Abu Raed nimmt zunehmend Anteil an den Sorgen und Nöten der Mädchen und Jungen. Zu seinem größten Widersacher wird der Außenseiter Murad, der von seinem alkoholkranken Vater immer wieder verprügelt wird. Als einziger kennt er Abu Raeds Geheimnis und entlarvt ihn schließlich als Lügner. Die Haupthandlung wird durch sporadische Begegnungen zwischen Abu Raed und der attraktiven Stewardess Nour unterbrochen, die schon Mitte dreißig, zum Leidweisen ihrer wohlhabenden Familie aber noch immer nicht verheiratet ist. Nour fasst Vertrauen zu dem alten Mann, der ihr rät, ihre eigenen inneren Stimme zu folgen. Die junge Frau gibt am Ende die entscheidende Hilfestellung, als Abu Raed, der Murads Verrat verziehen hat, den Jungen, dessen kleinen Bruder und die misshandelte Mutter vor dem gewalttätigen Vater rettet.
Der Autor, Regisseur und Produzent Amin Matalqa, der in Jordanien aufwuchs und im Alter von 14 Jahren mit seiner Familie in die USA auswanderte, schlägt unverkennbar märchenhafte Töne an.
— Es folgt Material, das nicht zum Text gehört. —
-- ==== Sys2Proof/Laws/Dies.lean ====
section
/-! SUPPORT. What the dies do when they choose their work: reads and long operations begin, are suspended and
resume, and of everything else only a QUEUED block whose erase begins becomes ERASING. -/

namespace Sys2Proof.Machine

/-- `t` follows `s` by the choices of the dies: the flash, the program fronts, the region table, the log's
figures and the free lists are as they were, and a block has at most gone from QUEUED to ERASING (R11). -/
structure DieStep (s t : State) : Prop where
  media      : MediaStep s t
  flash      : t.media.flash = s.media.flash
  fronts     : t.media.fronts = s.media.fronts
  count      : t.media.dies.length = s.media.dies.length
  regions    : t.catalogue.regions = s.catalogue.regions
  appendPos  : t.catalogue.appendPos = s.catalogue.appendPos
  owed       : t.catalogue.owed = s.catalogue.owed
  installs   : t.catalogue.pendingInstalls = s.catalogue.pendingInstalls
  scan       : t.catalogue.scan = s.catalogue.scan
  free       : ∀ d, (t.dieBlocks d).free = (s.dieBlocks d).free
  length     : ∀ d, (t.dieBlocks d).blocks.length = (s.dieBlocks d).blocks.length
  blocks     : ∀ d b, t.block d b = s.block d b ∨ t.block d b = (s.block d b).startErase

theorem DieStep.refl (s : State) : DieStep s s :=
  ⟨MediaStep.refl s, rfl, rfl, rfl, rfl, rfl, rfl, rfl, rfl, fun _ => rfl, fun _ => rfl, fun _ _ => .inl rfl⟩

@[simp] theorem Block.startErase_startErase (b : Block) : b.startErase.startErase = b.startErase := by
  unfold Block.startErase
  split
  · rfl
  · rfl

theorem DieStep.trans {s t u : State} (a : DieStep s t) (b : DieStep t u) : DieStep s u := by
  refine ⟨a.media.trans b.media, b.flash.trans a.flash, b.fronts.trans a.fronts, b.count.trans a.count,
    b.regions.trans a.regions, b.appendPos.trans a.appendPos, b.owed.trans a.owed,
    b.installs.trans a.installs, b.scan.trans a.scan, fun d => (b.free d).trans (a.free d),
    fun d => (b.length d).trans (a.length d), fun d k => ?_⟩
  rcases b.blocks d k with h | h <;> rcases a.blocks d k with h' | h' <;> rw [h, h']
  · exact .inl rfl
  · exact .inr rfl
  · exact .inr rfl
  · exact .inr (Block.startErase_startErase _)

theorem DieStep.foldl {α : Type} (f : State → α → State) (h : ∀ s a, DieStep s (f s a)) (l : List α) :
    ∀ s, DieStep s (l.foldl f s) := by
  induction l with
  | nil => exact DieStep.refl
  | cons a l ih => exact fun s => (h s a).trans (ih (f s a))

/-- A change of the media controller that keeps the flash, the fronts and the number of dies. -/
theorem DieStep.setMedia (s : State) (x : Media) (h1 : x.flash = s.media.flash)
    (h2 : x.fronts = s.media.fronts) (h3 : x.dies.length = s.media.dies.length) :
    DieStep s (s.setMedia x) :=
  ⟨MediaStep.setMedia s x, h1, h2, h3, rfl, rfl, rfl, rfl, rfl, fun _ => rfl, fun _ => rfl, fun _ _ => .inl rfl⟩

/-- A change of the list of programs turned away. -/
theorem DieStep.frontFailed (s : State) (l : List (Nat × Program)) :
    DieStep s (s.setMedia { s.media with frontFailed := l }) := DieStep.setMedia s _ rfl rfl rfl

/-- A change of the number of free buffers. -/
theorem DieStep.freeBuffers (s : State) (n : Nat) :
    DieStep s (s.setMedia { s.media with freeBuffers := n }) := DieStep.setMedia s _ rfl rfl rfl

theorem State.updateDie_die (s : State) (d : Nat) (f : Die → Die) : DieStep s (s.updateDie d f) :=
  DieStep.setMedia s _ rfl rfl (by simp)

/-- A block read after one block of the table has changed. -/
theorem State.block_updateBlock (s : State) (d b : Nat) (f : Block → Block) (d' b' : Nat) :
    (s.updateBlock d b f).block d' b' = s.block d' b' ∨
      d' = d ∧ b' = b ∧ (s.updateBlock d b f).block d' b' = f (s.block d' b') := by
  unfold State.block State.dieBlocks State.updateBlock State.updateDieBlocks
  simp only [State.setCatalogue_catalogue, List.getD_eq_getElem?_getD, List.getElem?_modify]
  by_cases hd : d = d'
  · subst hd
    cases ht : s.catalogue.blockTable[d]? with
    | none => left; simp
    | some x =>
      simp only [if_true, Option.map_eq_map, Option.map_some, Option.getD_some, List.getElem?_modify]
      by_cases hb : b = b'
      · subst hb
        cases hx : x.blocks[b]? with
        | none => left; simp
        | some k => right; simp
      · left
        simp [hb]
  · left
    simp [hd]

theorem State.updateBlock_free (s : State) (d b : Nat) (f : Block → Block) (d' : Nat) :
    ((s.updateBlock d b f).dieBlocks d').free = (s.dieBlocks d').free ∧
      ((s.updateBlock d b f).dieBlocks d').blocks.length = (s.dieBlocks d').blocks.length := by
  unfold State.dieBlocks State.updateBlock State.updateDieBlocks
  simp only [State.setCatalogue_catalogue, List.getD_eq_getElem?_getD, List.getElem?_modify]
  by_cases hd : d = d'
  · subst hd
    cases ht : s.catalogue.blockTable[d]? <;> simp
  · simp [hd]

theorem State.markStarted_die (s : State) (d : Nat) (op : LongOp) : DieStep s (s.markStarted d op) := by
  cases op with
  | program p => exact DieStep.refl s
  | erase b =>
    exact ⟨State.updateBlock_step s d b _, rfl, rfl, rfl, rfl, rfl, rfl, rfl, rfl,
      fun d' => (State.updateBlock_free s d b _ d').1, fun d' => (State.updateBlock_free s d b _ d').2,
      fun d' b' => (State.block_updateBlock s d b _ d' b').imp id fun h => h.2.2⟩

theorem State.joinReads_die (s : State) (d : Nat) (r : ReadRequest) : DieStep s (s.joinReads d r) :=
  State.updateDie_die s d _

theorem State.beginRead_die (s t : State) (d : Nat) (h : s.beginRead? d = some t) : DieStep s t := by
  rw [State.beginRead?, Option.map_eq_some_iff] at h
  obtain ⟨x, -, rfl⟩ := h
  exact DieStep.setMedia s _ rfl rfl (by simp)

theorem State.beginRead_getD_die (s : State) (d : Nat) : DieStep s ((s.beginRead? d).getD s) := by
  rcases h : s.beginRead? d with _ | t
  · exact DieStep.refl s
  · exact State.beginRead_die s t d h

theorem State.takeLongOp_die (s : State) (d : Nat) : DieStep s (s.takeLongOp d).1 := by
  rw [State.takeLongOp]
  split
  · exact (DieStep.frontFailed s _).trans (State.updateDie_die _ d _)
  · exact ((DieStep.frontFailed s _).trans (State.updateDie_die _ d _)).trans
      (State.markStarted_die _ d _)

theorem State.idleChoice_die (s : State) (d : Nat) : DieStep s (s.idleChoice d) := by
  rw [State.idleChoice]
  split
  · dsimp only
    split
    · rename_i s1 h1
      split at h1
      · exact State.beginRead_die s s1 d h1
      · cases h1
    · split
      · exact State.takeLongOp_die s d
      · exact (State.takeLongOp_die s d).trans (State.beginRead_getD_die _ d)
  · exact DieStep.refl s

theorem State.serviceDecision_die (s : State) (d : Nat) : DieStep s (s.serviceDecision d) := by
  rw [State.serviceDecision]
  split
  · split
    · exact State.beginRead_getD_die s d
    · exact State.updateDie_die s d _
  all_goals exact DieStep.refl s

theorem State.suspendTest_die (s : State) (d : Nat) : DieStep s (s.suspendTest d) := by
  rw [State.suspendTest]
  split
  · split
    · exact State.updateDie_die s d _
    · exact DieStep.refl s
  all_goals exact DieStep.refl s

theorem State.readsChanged_die (s : State) (d : Nat) : DieStep s (s.readsChanged d) := by
  rw [State.readsChanged]
  split
  · exact State.idleChoice_die s d
  · exact State.suspendTest_die s d
  · exact State.serviceDecision_die s d
  all_goals exact DieStep.refl s

theorem State.joinLongOp_die (s : State) (d : Nat) (op : LongOp) : DieStep s (s.joinLongOp d op) :=
  (State.updateDie_die s d _).trans (State.idleChoice_die _ d)

theorem State.freeBuffer_die (s : State) : DieStep s s.freeBuffer := by
  rw [State.freeBuffer]
  split
  · exact (DieStep.freeBuffers s _).trans (State.beginRead_getD_die _ _)
  · exact DieStep.setMedia s _ rfl rfl rfl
Er kombiniert sie jedoch mit sorgfältig ausgewählten Impressionen aus Amman, die einen anschaulichen Einblick in die Lebensumstände der ärmeren Bevölkerung ermöglichen. Gerade weil das karge Milieu den Kindern wenig Raum zur Entfaltung bietet, ergreifen sie umso entschlossener die Chance, durch die farbenfrohen Erzählungen des fabulierfreudigen „Piloten" in das Reich der Phantasie zu entfliehen.
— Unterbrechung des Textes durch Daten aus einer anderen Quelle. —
/-- An erased sector, and the log's last sector, passed over. -/
theorem witness_ErasedSectorEndsTheScan :
    (((scanning 1).die 0).state = .logRead 1 ∧ (scanning 1).catalogue.scan = some ⟨1, 0⟩ ∧
      (scanning 1).media.flash.readsErased 1 true ∧ (scanning 1).settled ∧
      ∀ die ∈ (scanning 1).media.dies, die.longOps = []) ∧
    (((scanningPassed 49151).die 0).state = .logRead 49151 ∧
      (scanningPassed 49151).catalogue.scan = some ⟨49151, 0⟩ ∧ 49151 + 1 = 49152 ∧
      ¬(scanningPassed 49151).media.flash.readsErased 49151 false ∧ (scanningPassed 49151).settled ∧
      ∀ die ∈ (scanningPassed 49151).media.dies, die.longOps = []) :=
  ⟨⟨rfl, rfl, ⟨by decide +kernel, by decide +kernel, by decide +kernel⟩, rfl, by decide +kernel⟩,
    rfl, rfl, rfl, passed_notErased _ _, rfl, by decide +kernel⟩

/-- A sector that holds no record, and one passed over. -/
theorem witness_ScanReplaysTheLog :
    (((scanning 0).die 0).state = .logRead 0 ∧ (scanning 0).catalogue.scan = some ⟨0, 0⟩ ∧ 0 + 1 < 49152 ∧
      (scanning 0).settled ∧ ¬(scanning 0).media.flash.readsErased 0 false ∧
      (scanning 0).media.flash.recordAt 0 false = .other) ∧
    ((scanningPassed 3).catalogue.scan = some ⟨3, 0⟩ ∧ ((scanningPassed 3).die 0).state = .logRead 3 ∧
      ¬(scanningPassed 3).media.flash.readsErased 3 false ∧
      (scanningPassed 3).media.flash.cause? 3 = some .passedOver) := by
  refine ⟨⟨rfl, rfl, by decide, rfl, fun h => ?_, by decide +kernel⟩, rfl, rfl, passed_notErased _ _, by decide +kernel⟩
  exact absurd (h.1 0 (by decide)) (by decide +kernel)

/-- R15: a log sector passed over is skipped, and one whose append a reset abandoned is skipped when it reads
uncorrectable. -/
theorem test_passed_over : ∀ bad, (Flash.erased.scramble 3 1 0 .passedOver).logRecord? 3 bad = some .other := by
  intro bad
  have h : (Flash.erased.scramble 3 1 0 .passedOver).cause? 3 = some .passedOver := rfl
  simp [Flash.logRecord?, h]

theorem test_abandoned (record : List Byte) :
    (Flash.erased.scramble 3 1 0 (.abandoned record)).logRecord? 3 true = some .other := by
  have h : (Flash.erased.scramble 3 1 0 (.abandoned record)).cause? 3 = some (.abandoned record) := rfl
  simp [Flash.logRecord?, h]

/-- Die 2 at work on an operation on a block, with a work list; its blocks are `blocks`. -/
def atWork (op : LongOp) (work : List WorkItem) (blocks : List Block := (blocksOf 2).blocks) : State :=
  withDie 2 { Die.reset with state := .busy op }
    { withWork work with
      catalogue := { base.catalogue with blockTable := List.replicate 3 { blocks := blocks, free := [] } }
      installer := { work := work, pageBuffer := List.replicate 2048 7#8, held := false } }

/-- What the second part of LongOpsWriteTheFlash asks of every state. -/
def atWorkLawful (s : State) (b : Nat) : Bool :=
  s.media.frontFailed.isEmpty && 2 < s.media.dies.length && 2 < s.catalogue.blockTable.length &&
    b < (s.dieBlocks 2).blocks.length && s.media.dies.all fun die => die.longOps.all fun op => !op.isProgram

/-- A page of four sectors. -/
def pageProgram : Program := ⟨1, 3, 0, 4, .page⟩

/-- An install of `frames` frames in PROGRAMMING. -/
def installOf (frames : Nat) : InstallItem := { item .programming with frames := frames }

/-- A program of four sectors and an erase, by a completion and by a suspend report; an erase alone; an install that
waits for a block (the erase succeeds, or fails with no other block); a page that is not the last, the last one, and one
that fails. -/
theorem witness_LongOpsWriteTheFlash :
    (let s := atWork (.program pageProgram) []
     2 < s.media.fronts.length ∧ 1 < (s.media.fronts.getD 2 []).length ∧
      (s.programData pageProgram).length = pageProgram.count * 512) ∧
    (∀ op work blocks, ((atWork op work blocks).die 2).state = .busy op) ∧
    (∀ ok, (withDie 2 { Die.reset with state := .suspendPending (.erase 1) }).opEnds 60000 2 (.erase 1) ok
      (.suspendReported 60000 2 (.completed ok))) ∧
    (atWorkLawful (atWork (.erase 2) []) 2 = true ∧ (atWork (.erase 2) []).installer.wiping = false) ∧
    (let s := atWork (.erase 2) [.install (item .waitingBlock)] [Block.log, Block.log, ⟨.erasing, 0, 0⟩]
     atWorkLawful s 2 = true ∧ (item .waitingBlock).die = 2 ∧ (s.block 2 2).state ≠ .log ∧
      (s.dieBlocks 2).openBlock? = none ∧ (s.dieBlocks 2).free = [] ∧
      ∀ k, k < 2 → (s.block 2 k).state ≠ .queued ∧ (s.block 2 k).state ≠ .erasing) ∧
    (let s := atWork (.program pageProgram) [.install (installOf 12289)]
     atWorkLawful s 1 = true ∧ (installOf 12289).die = 2 ∧ (s.block 2 1).state = .opened 3 ∧
      (installOf 12289).q + 1 < (installOf 12289).pages) ∧
    (let s := atWork (.program pageProgram) [.install (installOf 12288)]
     atWorkLawful s 1 = true ∧ (s.block 2 1).state = .opened 3 ∧ (installOf 12288).pages ≤ (installOf 12288).q + 1 ∧
      (s.fronts 0).getD (s.catalogue.appendPos / 6144) 0 ≤ s.catalogue.appendPos % 6144) := by
  refine ⟨by decide +kernel, fun _ _ _ => rfl, fun ok => .inr ⟨rfl, rfl⟩, by decide +kernel, by decide +kernel,
    by decide +kernel, by decide +kernel⟩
Abu Raed, einfühlsam dargestellt von dem in Großbritannien lebenden Nadim Sawalha, bleibt kein bloßer orientalischer Märchenonkel, sondern tröstet die traurigen Kinder und versucht, ihnen in ihrer Not zu helfen. Er spürt genau, wann er nur zuhören soll und wann sein Rat gefragt ist. Zwei Mal setzt er sich aus Mitleid bei den Vätern der beiden Jungen Tarek und Murad ein. Bei Tareks Vater wirbt er dafür, den Jungen zur Schule gehen zu lassen und von der perspektivlosen Aushilfsarbeit zu verschonen. Er zeigt die Gewaltausbrüche von Murads Vater bei der Polizei an, die den Vorwürfen zwar nachgeht, sich bei einem Ortstermin aber rasch mit Ausreden abspeisen lässt. Für arabische Verhältnisse geht der „Captain" zu weit, indem er die fast unumschränkte Machtstellung des Familienvaters missachtet und ihm die Kontrolle über seine Ehefrau und die Kinder entzieht. Abu Raed ist sich bewusst, dass dieser Affront gegenüber dem alkoholsüchtigen, aber sehr traditionsverbundenen Abu Murad zu blutigen Konsequenzen führen muss.
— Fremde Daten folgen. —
-- ==== Sys2Proof/Proofs/Follow.lean ====
section
/-! SUPPORT. What a FOLLOW and an UNFOLLOW answer (R139, R141, R142, R151 to R153): the order of the tests, and the
follow slot as the one field of the voice that changes, with one use of the region more or fewer. -/

namespace Sys2Proof.Machine

/-! ### Requests for a tag -/

/-- A request acts on the record that carries its tag, be there a bid entry as well (R139). -/
theorem State.request_of_voice {s : State} {tag : Nat} {v : Voice} (hv : s.voice? tag = some v)
    (onVoice : Voice → State) (onEntry : Bid → State) : s.request tag onVoice onEntry = onVoice v := by
  simp only [State.request, hv]

/-- A request without effect on a bid entry leaves a station that holds no record for its tag as it is (R141). -/
theorem State.request_of_no_voice {s : State} {tag : Nat} (hv : s.voice? tag = none) (onVoice : Voice → State) :
    s.request tag onVoice (fun _ => s) = s := by
  unfold State.request
  rw [hv]
  cases s.bid? tag <;> rfl

/-! ### The follow slot -/

/-- The follow slot of the voice of a tag, written or emptied (R26). -/
def State.setFollow (s : State) (tag : Nat) (slot : Option FollowSlot) : State :=
  s.updateVoice tag fun v => { v with follow := slot }

/-- The voice whose slot is set differs in its slot alone. -/
theorem State.voice_setFollow {s : State} {tag : Nat} {v : Voice} (hv : s.voice? tag = some v)
    (slot : Option FollowSlot) : (s.setFollow tag slot).voice? tag = some { v with follow := slot } := by
  simp [State.setFollow, State.voice_updateVoice s tag tag (fun v => { v with follow := slot }) fun _ => rfl, hv]

@[simp] theorem State.setFollow_uses (s : State) (tag : Nat) (slot : Option FollowSlot) (id : Nat) :
    (s.setFollow tag slot).uses? id = s.uses? id := rfl
@[simp] theorem State.frameEnded_uses (s : State) (t id : Nat) : (s.frameEnded t).uses? id = s.uses? id := rfl

/-- What the media controller and the catalogue do among themselves leaves each tag its voice. -/
theorem MediaStep.voice {s t : State} (m : MediaStep s t) (tag : Nat) : t.voice? tag = s.voice? tag := by
  unfold State.voice?
  rw [m.voices]

/-! ### The tests of a FOLLOW -/

/-- With no region of the id named, the tests of the region come to NOT-HELD (R151). -/
theorem State.followRefusal_of_no_region {s : State} {region : Nat} (hr : s.region? region = none) (v : Voice)
    (start : Nat) :
    s.followRefusal v region start =
      if v.fin.isSome ∨ v.cursor = none then some .late
      else if v.follow.isSome then some .slotFull
      else some .notHeld := by
  simp only [State.followRefusal, hr, Bool.or_eq_true, Option.isNone_iff_eq_none]

/-- With a region of the id named, its state, its format and its length are tested in turn (R151). -/
theorem State.followRefusal_of_region {s : State} {region : Nat} {r : Region} (hr : s.region? region = some r)
    (v : Voice) (start : Nat) :
    s.followRefusal v region start =
      if v.fin.isSome ∨ v.cursor = none then some .late
      else if v.follow.isSome then some .slotFull
      else if r.state ≠ .live then some .notHeld
      else if (s.region? v.region).map (·.format) ≠ some r.format then some .format
      else if ¬ start < r.frames then some .range else none := by
  simp only [State.followRefusal, hr, Bool.or_eq_true, Option.isNone_iff_eq_none, not_lt]

/-! ### The effects -/

/-- A FOLLOW that fails a test queues its REFUSED and does nothing else (R142, R151). -/
theorem State.followTaken_of_refusal {s : State} {v : Voice} {region start : Nat} {why : Reason}
    (h : s.followRefusal v region start = some why) (sender : Nat) :
    s.followTaken v region start sender = s.queueNotice sender (.refused 5 why v.tag) := by
  simp only [State.followTaken, h, State.refuse]

/-- A FOLLOW that passes the tests holds the slot and a use of the region (R152). -/
theorem State.followTaken_of_pass {s : State} {v : Voice} {region start : Nat}
    (h : s.followRefusal v region start = none) (sender : Nat) :
    s.followTaken v region start sender =
      (s.setFollow v.tag (some { region := region, offset := start })).addUse region := by
  simp only [State.followTaken, h, State.setFollow]

/-- An UNFOLLOW empties a held slot and releases its use (R153). -/
theorem State.unfollowTaken_of_held {v : Voice} {f : FollowSlot} (h : v.follow = some f) (s : State) :
    s.unfollowTaken v = (s.setFollow v.tag none).releaseUse f.region := by
  simp only [State.unfollowTaken, h, State.setFollow]

/-- An UNFOLLOW on an empty slot has no effect (R153). -/
theorem State.unfollowTaken_of_empty {v : Voice} (h : v.follow = none) (s : State) : s.unfollowTaken v = s := by
  simp only [State.unfollowTaken, h]

/-! ### The frames -/

/-- A FOLLOW that the station takes acts on the record of its tag in the state the frame's end leaves (R139). -/
theorem execFollow_of_voice {s : State} {h : Header} {v : Voice} (ht : s.takes h)
    (hv : s.voice? h.key.toNat = some v) (t : Nat) (region : BitVec 24) (offset : BitVec 32) :
    exec (.follow t h region offset) s =
      .next ((s.frameEnded t).followTaken v region.toNat (roundSegment offset.toNat) h.sender.toNat) :=
  congrArg Host.Outcome.next <| (s.receive_takes t h _ ht).trans <|
    State.request_of_voice (s := s.frameEnded t) hv _ _

/-- A FOLLOW at a station that holds no record for its tag (R139, R141). -/
theorem execFollow_of_no_voice {s : State} {h : Header} (ht : s.takes h) (hv : s.voice? h.key.toNat = none)
    (t : Nat) (region : BitVec 24) (offset : BitVec 32) :
    exec (.follow t h region offset) s = .next (s.frameEnded t) :=
  congrArg Host.Outcome.next <| (s.receive_takes t h _ ht).trans <|
    State.request_of_no_voice (s := s.frameEnded t) hv _

/-- An UNFOLLOW that the station takes acts on the record of its tag in the state the frame's end leaves (R139). -/
theorem execUnfollow_of_voice {s : State} {h : Header} {v : Voice} (ht : s.takes h)
    (hv : s.voice? h.key.toNat = some v) (t : Nat) :
    exec (.unfollow t h) s = .next ((s.frameEnded t).unfollowTaken v) :=
  congrArg Host.Outcome.next <| (s.receive_takes t h _ ht).trans <|
    State.request_of_voice (s := s.frameEnded t) hv _ _

/-- An UNFOLLOW at a station that holds no record for its tag (R139, R141). -/
theorem execUnfollow_of_no_voice {s : State} {h : Header} (ht : s.takes h) (hv : s.voice? h.key.toNat = none)
    (t : Nat) : exec (.unfollow t h) s = .next (s.frameEnded t) :=
  congrArg Host.Outcome.next <| (s.receive_takes t h _ ht).trans <|
    State.request_of_no_voice (s := s.frameEnded t) hv _

/-- Settles O31: the statement's chain of tests is the model's first refusal, on which the FOLLOW turns. -/
theorem followIsTestedInOrder : Obligations.FollowIsTestedInOrder := by
  refine ⟨fun s t h region offset ht hv => execFollow_of_no_voice ht hv t region offset, ?_⟩
  intro s t start h region offset v ht hv hstart reason hreason
  obtain rfl : start = roundSegment offset.toNat := hstart
  have htests : (s.frameEnded t).followRefusal v region.toNat (roundSegment offset.toNat) = reason := by
    cases hr : s.region? region.toNat with
    | none => rw [hreason, State.followRefusal_of_no_region (s := s.frameEnded t) hr, hr]
    | some r => rw [hreason, State.followRefusal_of_region (s := s.frameEnded t) hr, hr]; rfl
  have hexec := execFollow_of_voice ht hv t region offset
  cases reason with
  | some why => rwa [State.followTaken_of_refusal htests, State.voice_tag hv] at hexec
  | none =>
    rw [State.followTaken_of_pass htests, State.voice_tag hv] at hexec
    refine ⟨_, hexec, rfl, rfl, rfl, ?slot, ?uses⟩
    case slot =>
      rw [(State.addUse_step _ _).voice]
      exact State.voice_setFollow (s := s.frameEnded t) hv _
    case uses => simp [State.addUse_uses]

/-- Settles O32, by whether the station holds a record for the tag and, if so, its slot. -/
theorem unfollowEmptiesTheSlot : Obligations.UnfollowEmptiesTheSlot := by
  intro s t h ht
  refine ⟨fun v f hv hf => ?held, fun hempty => ?otherwise⟩
  case held =>
    have hexec := execUnfollow_of_voice ht hv t
    rw [State.unfollowTaken_of_held hf, State.voice_tag hv] at hexec
    refine ⟨_, hexec, rfl, rfl, rfl, ?slot, ?uses⟩
    case slot =>
      rw [(State.releaseUse_step _ _).voice]
      exact State.voice_setFollow (s := s.frameEnded t) hv _
    case uses => simp [State.releaseUse_uses]
  case otherwise =>
    cases hv : s.voice? h.key.toNat with
    | none => exact execUnfollow_of_no_voice ht hv t
    | some v => rw [execUnfollow_of_voice ht hv, State.unfollowTaken_of_empty (hempty v hv)]

end Sys2Proof.Machine
end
Abu Raed und Abu Murad symbolisieren zugleich die beiden extremen Pole der gesellschaftlichen Entwicklung. Hier das moderne prowestliche Lager mit einem liberalen Islam, dort das konservative antiwestliche Lager mit einem intoleranten Islam. Zur beschränkten Weltsicht Abu Murads passt auch die resignative Haltung seines Sohnes Murad, der einmal sagt: „Leute wie wir werden keine Piloten." Genau dieser Fatalismus wird in einer knappen Rahmenhandlung widerlegt: Der erwachsene Murad arbeitet als Pilot und verkörpert so den warmherzigen Grundton der Hoffnung auf soziale Verbesserungen, der den Film trotz der geschilderten desolaten Zustände überstrahlt.